It was a title he’d been given the day he ascended, a title most cultivators within the Heroic Realm received, sooner or later. A natural consequence of the lives they lived. He took pride in it, as he knew his wife and their companions did. The life of a hero was fraught with dangers, both internal and external, but that was what made it so rewarding.

Celebrating success was important. It wasn’t always the case that the monsters lost, after all. He’d seen that particular reality for himself. Lived it, since he was a boy.

There were some monsters that even heroes couldn’t slay.

Damon Aetos stood in the gaping entry to his office. His door had been kicked cleanly off its hinges. The force of the conflict that had taken place in the hall had carried through the open entry, shattering the dining couch and table entirely. The contents of the wall-carved shelves were scattered around the room - some had been blown clear off the terrace, into the central pavilion outside.

The Tyrant of the Rosy Dawn stepped into his office and righted his desk. It had been thrown up against the back wall, but unlike the other furniture it had weathered the blow. Lacking a proper seat, he leaned back against it, arms crossed.

“Enter.”

Niko entered the ruined office with his bride at his side, a bracing hand on the small of her back. She was tense, understandably so. The initiation rites were an interesting experience, even to a cultivator of her stature, and the mystery at the bottom of the eastern mountain range baffled the mind no matter where you stood among heaven and earth. Niko had wondered, as they descended, whether it would be different now that he’d reached the same realm as his aunts and uncles, if there would be any greater clarity. But no. It had been just the same.

Then they’d exited the mountain, reeling from the mystery of the bisected corpse of the fallen sun god, and found the cult in chaos. It hadn’t been hard to guess who was behind it.
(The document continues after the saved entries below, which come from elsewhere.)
/-- Settles O53: only the predicted cells read MEM, and every sample of theirs lies in a plane. -/
theorem mcSeesOnlyItsPlanes : Obligations.McSeesOnlyItsPlanes := by
  intro i ref s t m hi hm ht
  have hg := Unseen.withMem m
  rcases exec_mc_cases hi s with ⟨rfl, he⟩ | ⟨f, hf, ⟨hv, he⟩ | ⟨hv, hw, he⟩ | ⟨hv, hw, he⟩⟩ <;>
    obtain rfl : _ = t := Host.Outcome.next.inj (he.symm.trans ht)
  · rw [exec_mc hi]
    exact congrArg Host.Outcome.next (hg.raise s _ _)
  · rw [exec_mc_missing (s := s.withMem m) hi hf hv, State.missingFill_withMem]
  · rw [exec_mc_badDesc (s := s.withMem m) hi hf hv hw]
    exact congrArg Host.Outcome.next (hg.raise s _ _)
  · rw [exec_mc_ok (s := s.withMem m) hi hf hv hw, State.withMem_refs, mcCells_withMem i hw (hm f hf)]
    rfl

/-! ### The host's reads and writes of a byte (R68, R71, R224) -/

/-- WS as the host reads it after a write of one byte. -/
theorem State.wsByte_withWs_write (s : State) (k j : Nat) (v : Byte) :
    (s.withWs (s.ws.write k v)).wsByte j = if j = k then v else s.wsByte j := by
  rw [if_congr eq_comm rfl rfl]
  simp only [State.wsByte, State.withWs, Memory.read_write]
  split <;> rfl

/-- MEM as the host reads it after a write of one byte. -/
theorem State.memByte_withMem_write (s : State) (a b : Nat) (v : Byte) :
    (s.withMem (s.mem.write a v)).memByte b = if b = a then v else s.memByte b := by
  rw [if_congr eq_comm rfl rfl]
  exact Memory.memByte_write s a b v

/-- Settles O59: the store of the write, read back. -/
theorem hostWritesOneByte : Obligations.HostWritesOneByte := by
  refine fun s rest => ⟨fun row col v h => ?_, fun addr v h => ?_⟩
  · refine ⟨s.ws.write (wsIndex row col) (v.extractLsb' 0 8), step_of_pending h, fun k => ?_⟩
    exact s.wsByte_withWs_write (wsIndex row col) k (v.extractLsb' 0 8)
  · exact ⟨s.mem.write addr.toNat v, step_of_pending h, fun a => s.memByte_withMem_write addr.toNat a v⟩

/-- Settles O58: a read writes the value it returns to `hostRead` and nothing else. -/
theorem hostReadsHaveNoEffect : Obligations.HostReadsHaveNoEffect :=
  fun _ _ => ⟨fun _ h => step_of_pending h, fun _ _ h => step_of_pending h, fun _ h => step_of_pending h⟩

end Sys2Proof.Machine
end

section
/-! The encoding (spec/30_encoding.md R80 to R92): the decoder against the encoder, its two rejections, and the assembler. -/

namespace Sys2Proof.Machine

/-! ### Command words (R82 to R86) -/

/-- The facts of Laws/PerInstr.lean, for every command. -/
theorem tableRow : ∀ i : Instr, Laws.TableRow.Statement i
  | .nop => Laws.TableRow.nop
  | .bdInit => Laws.TableRow.bdInit
  | .bdReadBit prob => Laws.TableRow.bdReadBit prob
  | .bdReadUint prob n => Laws.TableRow.bdReadUint prob n
  | .mvpLoadDefault => Laws.TableRow.mvpLoadDefault
  | .mvpUpdate => Laws.TableRow.mvpUpdate
  | .mvReadComponent comp => Laws.TableRow.mvReadComponent comp
  | .mvRead => Laws.TableRow.mvRead
  | .mcPredict ref => Laws.TableRow.mcPredict ref
  | .mcPredictSplit ref => Laws.TableRow.mcPredictSplit ref

/-- The operand bits of a command lie below its opcode. -/
theorem operandValue_lt (i : Instr) : operandValue i < 2 ^ 24 := by
  obtain ⟨-, k, hk, -, hv⟩ := tableRow i
  exact hv.trans_le (Nat.pow_le_pow_right (by decide) (hk.trans (by decide)))

theorem encode_toNat_div (i : Instr) : (encode i).toNat / 2 ^ 24 = opcodeOf i := by
  have := operandValue_lt i
  have := encode_toNat i
  omega
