/-- The decoder, total on every presentation. -/
def decode (p : Params) : Input → Except DecodeError Instr
  | .op octets => decodeOp octets
  | .line bits now => decodeLine bits now
  | .frame octets now => decodeFrame p octets now
  | .xidTop addr pf octets now => decodeXidTop addr pf octets now
  | .xidParam gi addr pf octets now => decodeXidParam p gi addr pf octets now
  | .stream escaped b => .ok (decodeStream p escaped b)
  | .codeword w => decodeCodeword w
  | .supply _ => .error .notAnOperation

/-! ### Encoding -/

/-- A bit operand's octet (log 5). -/
def bitOctet (b : Bool) : Octet := if b then 1 else 0

/-- A group of an XID information field: identifier, length high octet first, content (R60). -/
def xidGroupOctets (gi : Octet) (content : List Octet) : List Octet := gi :: (octets2BE content.length ++ content)

/-- A parameter of an XID group: identifier, length, value (R60). -/
def xidParamOctets (pi : Octet) (pv : List Octet) : List Octet := pi :: BitVec.ofNat 8 pv.length :: pv

/-- The presentation of an instruction, under the parameters `p`. -/
def encode (p : Params) : Instr → Input
  | .v14Setsb n => .op (0x10 :: octetsOfNat n)
  | .v14Tx b => .op [0x11, b]
  | .v14Flush => .op [0x12]
  | .v14Rx b => .op [0x13, b]
  | .v14Rsb => .op [0x14]
  | .v14Pop => .op [0x15]
  | .v14Reset => .op [0x16]
  | .v14Rxbit b => .op [0x17, bitOctet b]
  | .hCrc16 m => .op (0x20 :: m)
  | .hSendframe f => .op (0x21 :: f)
  | .hSendflag => .op [0x22]
  | .hRxbit b => .op [0x23, bitOctet b]
  | .hPop => .op [0x24]
  | .hReset => .op [0x25]
  | .lRxbit b now => .op (0x30 :: bitOctet b :: octetsOfNat now)
  | .lTxbit now => .op (0x31 :: octetsOfNat now)
  | .lReset => .op [0x32]
  | .cWrite b => .op [0x40, b]
  | .cCmode => .op [0x41]
  | .cFlush => .op [0x42]
  | .cReset => .op [0x43]
  | .cPop => .op [0x44]
  | .dWrite b => .op [0x50, b]
  | .dReset => .op [0x51]
  | .dPop => .op [0x52]
  | .v14Char d stops now => .line (charBits d stops) now
  | .odp parity stops now => .line (charBits (dc1 parity) stops) now
  | .adp now => .line adpBits now
  | .flag now => .line flagBits now
  | .abort ones now => .line (List.replicate ones true) now
  | .frame octets now => .line (frameBits octets) now
  | .iFrame addr ns nr pb info now => .frame (addr :: seqOctet ns false :: seqOctet nr pb :: info) now
  | .rr addr nr pf now => .frame [addr, p.ctlRr, seqOctet nr pf] now
  | .rnr addr nr pf now => .frame [addr, p.ctlRnr, seqOctet nr pf] now
  | .rej addr nr pf now => .frame [addr, p.ctlRej, seqOctet nr pf] now
  | .srej addr nr pf now => .frame [addr, p.ctlSrej, seqOctet nr pf] now
  | .sOther addr code nr pf now => .frame [addr, code, seqOctet nr pf] now
  | .sabme addr pf now => .frame [addr, uOctet p.ctlSabme pf] now
  | .disc addr pf now => .frame [addr, uOctet p.ctlDisc pf] now
  | .ua addr pf now => .frame [addr, uOctet p.ctlUa pf] now
  | .xid addr pf info now => .frame (addr :: uOctet p.ctlXid pf :: info) now
  | .uOther addr code pf now => .frame [addr, uOctet code pf] now
  | .xidFi addr pf now => .xidTop addr pf [Config.xidFi] now
  | .xidGroupPublic addr pf content now => .xidTop addr pf (xidGroupOctets Config.xidGidPublic content) now
  | .xidGroupPrivate addr pf content now => .xidTop addr pf (xidGroupOctets Config.xidGidPrivate content) now
  | .xidGroupUserdata addr pf content now => .xidTop addr pf (xidGroupOctets Config.xidGidUser content) now
  | .xidParamTxsize addr pf pv now => .xidParam Config.xidGidPublic addr pf (xidParamOctets p.xidPidTxsize pv) now
  | .xidParamWindow addr pf pv now => .xidParam Config.xidGidPublic addr pf (xidParamOctets p.xidPidWindow pv) now
  | .xidParamCompreq addr pf pv now => .xidParam Config.xidGidPrivate addr pf (xidParamOctets p.xidPidCompreq pv) now
  | .tData b => .stream false b
  | .ecm => .stream true p.ecm
  | .eid => .stream true p.eid
  | .tReset => .stream true p.resetCmd
  | .tBadcmd cmd => .stream true cmd
  | .cwEtm => .codeword Config.cwEtm
  | .cwFlush => .codeword Config.cwFlush
  | .cwStepup => .codeword Config.cwStepup
  | .cwData w => .codeword w

/-! ### The opcode table's words (log 19) -/

/-- The selectors of R52. -/
def selectors : List Octet :=
  [0x10, 0x11, 0x12, 0x13, 0x14, 0x15, 0x16, 0x17, 0x20, 0x21, 0x22, 0x23, 0x24, 0x25, 0x30, 0x31, 0x32,
   0x40, 0x41, 0x42, 0x43, 0x44, 0x50, 0x51, 0x52]

/-- The selectors whose operation takes an octet or a bit, and so one operand octet at least (R52). -/
def selectorsWithOctet : List Octet := [0x11, 0x13, 0x17, 0x23, 0x30, 0x40, 0x50]

/-- An operation from the octets of a table word: an operand octet that the word does not give is 0. -/
def tableOp (sel : Octet) (args : List Octet) : Input :=
  .op (sel :: (if selectorsWithOctet.contains sel && args.isEmpty then [0] else args))

/-- A frame from a control octet and what follows it: address 0, second control octet 0 where the word gives none. -/
def tableFrame (c : Octet) (rest : List Octet) (now : Nat) : Input :=
  if c.getLsbD 0 && c.getLsbD 1 then .frame [0, c] now else .frame [0, c, rest.headD 0] now

/-- A group from its identifier: no content. -/
def tableGroup (gi : Octet) : Input := .xidTop 0 false (xidGroupOctets gi []) 0

/-- A parameter from its identifier: a value of no octets. -/
def tableParam (gi pi : Octet) : Input := .xidParam gi 0 false (xidParamOctets pi []) 0

/-- A word of one octet. Where rows of several formats share the octet the first of this order is taken (log 19): a
selector, the flag, an XID identifier, a transparent-stream command, a control octet. -/
def tableOctet (p : Params) (o : Octet) : Input :=
  if selectors.contains o then tableOp o []
  else if o = Config.flag then .line flagBits 0
  else if o = Config.xidFi then .xidTop 0 false [o] 0
  else if o = Config.xidGidPublic ∨ o = Config.xidGidPrivate ∨ o = Config.xidGidUser then tableGroup o
  else if o = p.xidPidTxsize ∨ o = p.xidPidWindow then tableParam Config.xidGidPublic o
  else if p.commands.contains o then .stream true o
  else tableFrame o [] 0

/-- The presentation of the instruction whose table word is `w`, of `nbits` bits, bit 0 first (log 19): one octet by
`tableOctet`; more octets as an operation where the first is a selector, else as a frame's control field. -/
def tableInput (p : Params) (nbits w : Nat) : Input :=
  if nbits ≤ 8 then tableOctet p (BitVec.ofNat 8 w)
  else
    let sel := BitVec.ofNat 8 w
    let rest := (List.range (nbits / 8 - 1)).map fun k => BitVec.ofNat 8 (w / 256 ^ (k + 1))
    if selectors.contains sel then tableOp sel rest else tableFrame sel rest 0

/-- What the decoder reads from a table word, under the default parameters. -/
def decodeTableWord (nbits w : Nat) : Option Instr :=
  match decode Params.defaults (tableInput Params.defaults nbits w) with
  | .ok i => some i
  | .error _ => none

end Sys2Proof
end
Niko’s stomach sank as his cousins slunk into the office like beaten dogs. They had the marks to match their posture, too. Bruises, split lips, and black eyes abounded. The entire right side of Heron’s face was already darkening into an ugly purple bruise, leftover from a vicious backhand. Poor Rena’s left eye was almost entirely swollen shut. Castor gingerly cradled a broken wrist, and Myron walked with a noticeable limp.

Lydia was the worst by far. She had escaped with the least physical damage, but her expression was haunting. She looked utterly lost. As the five of them knelt in front of the kyrios, she was the only one who didn’t look shamefully at the floor. She stared straight ahead.
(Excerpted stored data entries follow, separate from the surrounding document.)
-- ==== Sys2Proof/Machine/State.lean ====
section
/-!
DEFINITION. The state of the block (10_state.md) as plain data, what an operation can answer, and the state after reset
(70_reset_and_hazards.md R261). Field names are the spec's.
-/

namespace Sys2Proof.Machine

/-- The complete fault list of R232, with the info each carries. Raised by unit D alone (R223). A fault is latched in
`D.fault`, and in `L.fault` under L (R233), in a NEXT state: no step of this model ends in `Host.Outcome.fault`, so the
type costs no behaviour (safe, log 6). -/
inductive Fault where
  /-- BAD_COMMAND: the octet after the escape code is no command (raised by R216). Latched; safe. -/
  | badCommand (b : Octet)
  /-- BAD_CODEWORD: a data codeword names a free node or lies outside the arena (raised by R221). Latched; safe. -/
  | badCodeword (w : Nat)
  /-- STEPUP_OVERFLOW: STEPUP past `maxCodeWords`; info is `codeWordSize` before the step (raised by R220). Latched; safe. -/
  | stepupOverflow (size : Nat)
deriving DecidableEq, Repr

/-- Why an operation is not performed: the complete list of R233, a presentation that is no instruction, and an arm that
has no meaning yet. A refusal of R233 is answered in `State.result` of a NEXT state in which nothing else has changed
(log 6). -/
inductive Refusal where
  /-- Raised by `exec` for an arm without a meaning; no arm of this model is one. Safe. -/
  | notModelled (mnemonic : String)
  /-- Raised by `step`: the presentation decodes to no instruction; a selector outside R52 is one such (R51). Safe. -/
  | undecodable (e : DecodeError)
  /-- Raised by V14.SETSB 0 (R80). Safe. -/
  | zeroStopBits
  /-- Raised by a POP of an empty queue (R87, R108, R199, R224). Safe. -/
  | emptyQueue
  /-- Raised by D.WRITE while `D.fault` is set, L.RXBIT and L.TXBIT while `L.fault` is set (R233). Safe. -/
  | faultLatched
  /-- Raised by any operation of a unit before that unit's first RESET (R262). Safe. -/
  | unwritten
deriving DecidableEq, Repr

/-- The event list of R231. -/
inductive Event where
  | stopbitMissing
  | abort
  | badCrc
  | shortFrame
  | unknownCmd
  | badNr
  | xidMalformed
  | xidUnknownParam
deriving DecidableEq, Repr

/-- What an operation answers to the host (R52's column "result", R105, R230). -/
inductive Result where
  /-- The operation has no result, or `V14.RXBIT` and `H.RXBIT` return none. -/
  | none
  /-- `V14.RX` returns -1: no character completed. -/
  | minusOne
  | octet (b : Octet)
  | nat (n : Nat)
  | word (w : BitVec 16)
  | bit (b : Bool)
  /-- `H.RXBIT` returns `frame(f)`. -/
  | frame (octets : List Octet)
  /-- `H.RXBIT` returns `abort`. -/
  | abort
  /-- The operation raised a fault (R233). -/
  | fault (f : Fault)
  /-- The operation was not performed (R233). -/
  | refused (r : Refusal)
deriving DecidableEq, Repr

/-- The receive state machine of V (R12, R84). -/
inductive RxState where
  | idle
  | receiving
  | stopBit
deriving DecidableEq, Repr

/-- Unit V, the V.14 framer (R12). -/
structure V14 where
  rxState     : RxState
  rxCurByte   : Octet
  rxBitCount  : BitVec 4
  rxStopBits  : Nat
  maxStopBits : Nat
  missGap     : BitVec 3
  txCurByte   : Octet
  txBitCount  : BitVec 3
  txQueue     : List Octet
  txStopBits  : Nat
deriving DecidableEq, Repr

/-- Unit H, the HDLC framer (R13). -/
structure Hdlc where
  txCur    : Octet
  txCnt    : BitVec 3
  txOnes   : BitVec 3
  txBuffer : List Octet
  rxOnes   : BitVec 3
  rxCur    : Octet
  rxCnt    : BitVec 3
  rxFrame  : List Octet
deriving DecidableEq, Repr

/-- The phases of L (R14, R123). -/
inductive Phase where
  | none
  | detection
  | establish
  | connected
  | release
  | v14
deriving DecidableEq, Repr

/-- Unit L, the LAP-M controller (R14). `sentIFrames` is the index space `sent` of R30: key and stored frame, keys
strictly rising (log 15). -/
structure Lapm where
  phase       : Phase
  txSeqNum    : SeqNum
  rxSeqNum    : SeqNum
  txSeqAck    : SeqNum
  sentIFrames : List (Nat × List Octet)
  txMaxSize   : Nat
  txWindow    : Nat
  detStart    : Nat
  inactStart  : Nat
  odpCount    : BitVec 3
  lastOdp     : Option Octet
  adpSent     : Bool
  txBitPos    : BitVec 3
  fault       : Option Fault
deriving DecidableEq, Repr

/-- A node's `parent` (R15, R170). -/
inductive Parent where
  /-- `none`: the node is free. -/
  | free
  /-- `ROOT`. -/
  | root
  | node (i : Nat)
deriving DecidableEq, Repr

/-- A dictionary node (R170). `children` is a partial map from byte to index, keys strictly rising (log 15). -/
structure Node where
  character : Octet
  parent    : Parent
  children  : List (Nat × Nat)
deriving DecidableEq, Repr

/-- The shared dictionary and matcher, one copy in C and one in D (R15). `node` is the index space `dict` of R30: the
nodes that differ from their reset value, indices strictly rising (log 15). -/
structure V42Base where
  node              : List (Nat × Node)
  curCode           : Option Nat
  matchLen          : Nat
  lastAdded         : Option Nat
  nextCodeWord      : Nat
  codeWordSize      : Nat
  codeWordThreshold : Nat
  escapeCode        : Octet
  transparent       : Bool
  modeTransition    : Bool
deriving DecidableEq, Repr

/-- Unit C, the compressor (R15, R16). -/
structure Comp where
  base         : V42Base
  compressTest : Int
  testCount    : Nat
  bitBuf       : Nat
  bitCnt       : Nat
  out          : List Octet
deriving DecidableEq, Repr

/-- Unit D, the decompressor (R15, R17). -/
structure Decomp where
  base    : V42Base
  escaped : Bool
  inBuf   : Nat
  inCnt   : Nat
  fault   : Option Fault
  out     : List Octet
deriving DecidableEq, Repr

/-- Which units have had their first RESET (R262, log 2). -/
structure Written where
  v : Bool
  h : Bool
  l : Bool
  c : Bool
  d : Bool
deriving DecidableEq, Repr

/-- The machine: the five units, then the model's own fields (logs 1 to 4). -/
structure State where
  v       : V14
  h       : Hdlc
  l       : Lapm
  c       : Comp
  d       : Decomp
  /-- Which units have had their first RESET (R262, log 2). -/
  written : Written
  /-- The OPEN parameters of R4; no operation changes them (R19, log 1). -/
  cfg     : Params
  /-- What the byte source can supply now, next octet first (R37, log 3). -/
  source  : List Octet
  /-- What was given to `SinkWrite`, oldest first (R37, log 3). -/
  sink    : List Octet
  /-- The event trace, oldest first (R231, log 3). -/
  trace   : List Event
  /-- What the last operation answered (R51, log 3). -/
  result  : Result
  /-- What the outside world has presented and the block has not taken, oldest first (R51, R263, log 4). -/
  input   : List Input
deriving DecidableEq, Repr

/-- V after V14.RESET (R88). -/
def V14.atReset : V14 where
  rxState     := .idle
  rxCurByte   := 0
  rxBitCount  := 0
  rxStopBits  := 0
  maxStopBits := 0
  missGap     := 5
  txCurByte   := 0
  txBitCount  := 0
  txQueue     := []
  txStopBits  := Config.txStopBitsDefault

/-- H after H.RESET (R107). -/
def Hdlc.atReset : Hdlc where
  txCur    := 0
  txCnt    := 0
  txOnes   := 0
  txBuffer := []
  rxOnes   := 0
  rxCur    := 0
  rxCnt    := 0
  rxFrame  := []

/-- L's own state after L.RESET (R124). -/
def Lapm.atReset (p : Params) : Lapm where
  phase       := .none
  txSeqNum    := 0
  rxSeqNum    := 0
  txSeqAck    := 0
  sentIFrames := []
  txMaxSize   := p.txMaxSizeDefault
  txWindow    := p.txWindowDefault
  detStart    := 0
  inactStart  := 0
  odpCount    := 0
  lastOdp     := none
  adpSent     := false
  txBitPos    := 0
  fault       := none

/-- What a node that is not listed reads as: its value after DictReset (R173). Roots are 3..258, all others are free. -/
def Node.atReset (i : Nat) : Node :=
  if Config.cwReserved ≤ i ∧ i < Config.cwFirst then
    { character := BitVec.ofNat 8 (i - Config.cwReserved), parent := .root, children := [] }
  else { character := 0, parent := .free, children := [] }

/-- The shared state after DictReset (R173): no node is listed. -/
def V42Base.atReset : V42Base where
  node              := []
  curCode           := none
  matchLen          := 0
  lastAdded         := none
  nextCodeWord      := Config.cwFirst
  codeWordSize      := Config.cwSizeInit
  codeWordThreshold := Config.cwThreshInit
  escapeCode        := 0
  transparent       := true
  modeTransition    := false

/-- C after C.RESET (R190). -/
def Comp.atReset : Comp where
  base         := V42Base.atReset
  compressTest := 0
  testCount    := Config.testPeriodTransparent
  bitBuf       := 0
  bitCnt       := 0
  out          := []

/-- D after D.RESET (R210). -/
def Decomp.atReset : Decomp where
  base    := V42Base.atReset
  escaped := false
  inBuf   := 0
  inCnt   := 0
  fault   := none
  out     := []

/-- Every unit written. -/
def Written.all : Written := ⟨true, true, true, true, true⟩

/-- No unit written. -/
def Written.nothing : Written := ⟨false, false, false, false, false⟩

/-- The machine with parameters `p` right after L.RESET (R261), nothing presented, delivered or logged (log 3). -/
def State.resetWith (p : Params) : State where
  v       := V14.atReset
  h       := Hdlc.atReset
  l       := Lapm.atReset p
  c       := Comp.atReset
  d       := Decomp.atReset
  written := Written.all
  cfg     := p
  source  := []
  sink    := []
  trace   := []
  result  := .none
  input   := []

/-- The machine right after reset (R260, R261), under the default parameters (log 1). -/
def State.reset : State := State.resetWith Params.defaults

/-- The machine before its first reset (R262): no unit is written, so that no operation but a RESET reads what the
registers hold here (log 2). -/
def State.beforeReset (p : Params) : State := { State.resetWith p with written := Written.nothing }

end Sys2Proof.Machine
end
“What happened here?” Damon asked. His voice was level. Iphys inhaled quietly, circulating her pneuma. Niko shook his head. She glanced at him, hesitated, but released it.

If it came to that, it wouldn’t matter anyway.

“I saw Lio leave the pavilion,” Myron said. The other three cousins that were paying attention to the conversation visibly relaxed. “He’d been acting strange since Niko arrived, so I followed him. He went looking for Sol-”

“Sol?” Damon interrupted. Myron swallowed.

“The slave, uncle. The one that Lio sponsored for initiation.”

“Why do you know this slave by name?” Damon asked.

“We used to spend time together, the three of us,” Myron admitted.

“And why were you spending time with a slave?” It was asked with no particular inflection. Even so, the dread it invoked was palpable. Heron grit his teeth, warring with himself, but he was beaten to the punch before he could speak up on his younger brother’s behalf.

By Myron himself. “He’s skilled, uncle. I tried to ambush him when we first met and I couldn’t touch him, even in chains. He’s wise, too. He and Lio helped me get through my bottleneck over the summer. And… Lio acted like he used to, when he was with Sol. It was fun.”

Not for the first time since returning home, Niko marveled at the boy his youngest cousin had become in just a few short years. Only nine years old and already facing challenges that his elder cousins balked at. He was growing at a prodigious rate, and it was clear that it hadn’t gone to his head. Though perhaps there had been another hand involved in that.

“I see,” Damon said. His nephews and nieces waited nervously. “Continue.”

Myron exhaled. “He went looking for Sol. When he found him, he broke his manacles. I asked what they were doing, and he said…”

“Olympia,” Lydia murmured. “He said he was going to Olympia.”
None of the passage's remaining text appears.